Private Secretary to the President
- In office April 4, 1841 – March 4, 1845
- President: John Tyler
- Preceded by: Henry Huntington Harrison
- Succeeded by: Joseph Knox Walker

Personal details
- Born: April 27, 1819 Charles City County, Virginia, U.S.
- Died: January 26, 1896 (aged 76) Washington, D.C., U.S.
- Party: Republican
- Spouse: Martha Frances Rochelle ​ ​(m. 1838)​
- Children: 4
- Parents: John Tyler (father); Letitia Christian Tyler (mother);
- Relatives: John Tyler Sr. (grandfather)
- Education: University of Virginia; University of Pennsylvania;

Military service
- Allegiance: United States; Confederate States;
- Branch/service: United States Army (USA); Confederate States Army (CSA);
- Years of service: 1847 (USA); 1861–1865 (CSA);
- Rank: Captain (USA); Colonel (CSA);
- Commands: 13th Infantry (USA);
- Battles/wars: Mexican–American War;

= John Tyler Jr. =

Confederate States Army colonel

John Tyler V (April 27, 1819 – January 26, 1896) was an American army colonel, attorney, politician, and writer.

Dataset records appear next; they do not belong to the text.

-- ==== Sys2Proof/Machine/Step.lean ====
section
/-! DEFINITION. One step: the command or event at the front of the queue is taken with the queue's rest. On an empty
queue the block idles (log 1). -/

namespace Sys2Proof.Machine

/-- The step. -/
def step (s : State) : Host.Outcome State Fault Refusal :=
  match s.pending with
  | [] => .next s
  | c :: rest => exec c { s with pending := rest }

/-- The state with the command that a table word spells put at the front of its queue; the state itself where the
word spells none. -/
def State.withFetchWord (s : State) (nbits w : Nat) : State :=
  match decodeTableWord nbits w with
  | some c => { s with pending := c :: s.pending }
  | none => s

end Sys2Proof.Machine
end

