-- ==== Sys2Proof/Certificates/Slice0/Obligations.lean ====
section
/-! DEFINITION. The statements for the provers. Effects are written as whole next states: `{ s with … }` names every
field that changes, and so says that every other field, the pool's bytes among them, stays as it is. Where an event
may start a wait-queue scan or a fence, the next state is `Work.settle` of the event with its own effects made and what
is still due named; the statements on scans, fences and retirements say what those then do. -/

open Sys2Proof Sys2Proof.Machine Sys2Proof.Safety

/-! ## The queue of commands -/

/-- A step runs the command at the front of the queue with the queue's rest; on an empty queue the block idles. The
queue and the idling are the model's own (log 1). -/
def Obligations.StepTakesTheFront : Prop :=
  (∀ (c : Instr) (s : State) (rest : List Instr), s.pending = c :: rest →
    step s = exec c { s with pending := rest }) ∧
  (∀ s : State, s.pending = [] → step s = .next s)

/-! ## Formats (Chapter 12) -/

/-- Every packet that a host can form is read back from its bytes (section 12.2). -/
def Obligations.PacketRoundTrip : Prop :=
  ∀ x : Packet, x.wellFormed = true → decodePacket x.encode = some x

/-- Every service request is read back from the frame that carries it (R182). -/
def Obligations.ServiceFrameRoundTrip : Prop :=
  ∀ (i : Instr) (t : List Byte), encodeTransfer i = some t → (∀ u, i ≠ .badFrame u ∧ i ≠ .badCommand u) →
    decodeTransfer t = some i

/-- The checks of a request transfer, in their order (R166). Which rows carry the raw transfer is the model's choice
(log 21). -/
def Obligations.TransferChecks : Prop :=
  (∀ t : List Byte, t.head? ≠ some 0 → (t.length < 2 ∨ t.length ≠ (t.getD 1 0).toNat + 3) →
    decodeTransfer t = some (.badFrame t)) ∧
  (∀ (code : Byte) (operands : List Byte) (crc : Byte), code ≠ 0 → operands.length < 256 →
    crc ≠ crc8 (code :: BitVec.ofNat 8 operands.length :: operands) →
    decodeTransfer (code :: BitVec.ofNat 8 operands.length :: operands ++ [crc]) =
      some (.badFrame (code :: BitVec.ofNat 8 operands.length :: operands ++ [crc]))) ∧
  (∀ (code : Byte) (operands : List Byte), 0x13 < code.toNat → operands.length < 256 →
    decodeTransfer (requestFrame code operands) = some (.badCommand (requestFrame code operands))) ∧
  (∀ (code : Byte) (operands : List Byte), 1 ≤ code.toNat → code.toNat ≤ 0x13 → operands.length < 256 →
    operands.length ≠ [0, 0, 0, 2, 2, 1, 1, 1, 2, 3, 5, 0, 0, 0, 3, 6, 1, 1, 1].getD (code.toNat - 1) 0 →
    decodeTransfer (requestFrame code operands) = some (.badFrame (requestFrame code operands)))

/-- Which packets are malformed (R180). That the body length in a packet's header is the number of its body bytes is deduced
(log 17). -/
def Obligations.MalformedPackets : Prop :=
  ∀ k : RawPacket,
    decodePacket k = none ↔
      (k.kind.toNat = 0 ∨ 5 < k.kind.toNat) ∨
      (k.kind = 1 ∧ (k.body.length ≠ 8 ∨ 31 < (k.body.getD 0 0).toNat ∨ 15 < (k.body.getD 5 0).toNat)) ∨
      (k.kind = 2 ∧
        (k.body.length < 7 ∨ k.body.length ≠ 7 + ((k.body.getD 5 0).toNat + 256 * (k.body.getD 6 0).toNat) ∨
          256 < (k.body.getD 5 0).toNat + 256 * (k.body.getD 6 0).toNat ∨ 15 < (k.body.getD 4 0).toNat)) ∨
      (k.kind = 3 ∧
        (k.body.length < 2 ∨ 7 < (k.body.getD 0 0).toNat ∨
          (1 ≤ (k.body.getD 1 0).toNat ∧ (k.body.getD 1 0).toNat ≤ 7 ∧
            k.body.length ≠ 2 + [10, 5, 5, 3, 3, 1, 2].getD ((k.body.getD 1 0).toNat - 1) 0))) ∨
      (k.kind = 4 ∧ k.body.length ≠ 2) ∨ (k.kind = 5 ∧ k.body.length ≠ 4)
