/-! ## Fields after an update -/

@[simp] theorem State.setLease_pending (s : State) (i : RecordIndex) (r : LeaseRecord) : (s.setLease i r).pending = s.pending := rfl
@[simp] theorem State.setLease_phase (s : State) (i : RecordIndex) (r : LeaseRecord) : (s.setLease i r).phase = s.phase := rfl
@[simp] theorem State.setLease_clock (s : State) (i : RecordIndex) (r : LeaseRecord) : (s.setLease i r).clock = s.clock := rfl
@[simp] theorem State.setLease_held (s : State) (i : RecordIndex) (r : LeaseRecord) : (s.setLease i r).held = s.held := rfl
@[simp] theorem State.setLease_ports (s : State) (i : RecordIndex) (r : LeaseRecord) : (s.setLease i r).ports = s.ports := rfl
@[simp] theorem State.setLease_waitQueue (s : State) (i : RecordIndex) (r : LeaseRecord) : (s.setLease i r).waitQueue = s.waitQueue := rfl
@[simp] theorem State.setLease_commandServed (s : State) (i : RecordIndex) (r : LeaseRecord) : (s.setLease i r).commandServed = s.commandServed := rfl
@[simp] theorem State.setLease_accessServed (s : State) (i : RecordIndex) (r : LeaseRecord) : (s.setLease i r).accessServed = s.accessServed := rfl
@[simp] theorem State.setLease_hostSlots (s : State) (i : RecordIndex) (r : LeaseRecord) : (s.setLease i r).hostSlots = s.hostSlots := rfl
@[simp] theorem State.setLease_scrubSlot (s : State) (i : RecordIndex) (r : LeaseRecord) : (s.setLease i r).scrubSlot = s.scrubSlot := rfl
@[simp] theorem State.setLease_scrubQueue (s : State) (i : RecordIndex) (r : LeaseRecord) : (s.setLease i r).scrubQueue = s.scrubQueue := rfl
@[simp] theorem State.setLease_operations (s : State) (i : RecordIndex) (r : LeaseRecord) : (s.setLease i r).operations = s.operations := rfl
@[simp] theorem State.setLease_pool (s : State) (i : RecordIndex) (r : LeaseRecord) : (s.setLease i r).pool = s.pool := rfl
@[simp] theorem State.setLease_userSlots (s : State) (i : RecordIndex) (r : LeaseRecord) : (s.setLease i r).userSlots = s.userSlots := rfl
@[simp] theorem State.setLease_bootCell (s : State) (i : RecordIndex) (r : LeaseRecord) : (s.setLease i r).bootCell = s.bootCell := rfl
@[simp] theorem State.setLease_running (s : State) (i : RecordIndex) (r : LeaseRecord) : (s.setLease i r).running = s.running := rfl
@[simp] theorem State.setLease_geometry (s : State) (i : RecordIndex) (r : LeaseRecord) : (s.setLease i r).geometry = s.geometry := rfl
@[simp] theorem State.setLease_standingSet (s : State) (i : RecordIndex) (r : LeaseRecord) : (s.setLease i r).standingSet = s.standingSet := rfl
@[simp] theorem State.setLease_report (s : State) (i : RecordIndex) (r : LeaseRecord) : (s.setLease i r).report = s.report := rfl
@[simp] theorem State.setLease_nvOperation (s : State) (i : RecordIndex) (r : LeaseRecord) : (s.setLease i r).nvOperation = s.nvOperation := rfl
@[simp] theorem State.setLease_response (s : State) (i : RecordIndex) (r : LeaseRecord) : (s.setLease i r).response = s.response := rfl
@[simp] theorem State.setLease_alertCauses (s : State) (i : RecordIndex) (r : LeaseRecord) : (s.setLease i r).alertCauses = s.alertCauses := rfl
@[simp] theorem State.setLease_alertMaskBits (s : State) (i : RecordIndex) (r : LeaseRecord) : (s.setLease i r).alertMaskBits = s.alertMaskBits := rfl
@[simp] theorem State.setLease_choices (s : State) (i : RecordIndex) (r : LeaseRecord) : (s.setLease i r).choices = s.choices := rfl
@[simp] theorem State.port_setLease (s : State) (i : RecordIndex) (r : LeaseRecord) (q : Port) : (s.setLease i r).port q = s.port q := rfl
@[simp] theorem State.slot_setLease (s : State) (i : RecordIndex) (r : LeaseRecord) (n : HostSlotNumber) : (s.setLease i r).slot n = s.slot n := rfl
@[simp] theorem State.policy_setLease (s : State) (i : RecordIndex) (r : LeaseRecord) (q : Port) : (s.setLease i r).policy q = s.policy q := rfl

He was the second son of John Tyler, the tenth president of the United States. Tyler served as Assistant Secretary of War of the Confederate States. Previously, Tyler served as private secretary for his father's presidential administration.

==Early life and education==
John Tyler V was born on April 27, 1819, to John Tyler and Letitia Tyler. He was a member of the Tyler family. He had fourteen siblings: Mary, Robert, Letitia, Elizabeth, Anne, Alice, Tazewell, David, John Alexander, Julia, Lachlan, Lyon, Robert Fitzwalter, and Margaret Pearl. His mother was from a wealthy planter family who owned Cedar Grove plantation. His father was U.S. representative for Virginia's 23rd district congressional district from a wealthy slave-owning Virginia family descended from the First Families of Virginia.

Tyler attended the University of Virginia and the University of Pennsylvania, where he studied American law and government.

==Career==
Tyler served as a captain in the U.S. Army during the Mexican-American War. Previously, Tyler served as private secretary for his father's presidential administration. In later life, he served as a colonel in the Confederate States Army. After the Civil War, Tyler practiced law in Baltimore before being appointed by President Ulysses S. Grant to a minor role in the Internal Revenue Bureau in Tallahassee, Florida.

==Death and legacy==
Tyler died on January 26, 1896. He was temporarily placed in the Public Vault at the Congressional Cemetery. His funeral was hosted at his late residence, 1217 B street southeast, on January 29, at 11 o'clock. He was then buried at Arlington National Cemetery. He was the last surviving son of former President John Tyler's first marriage.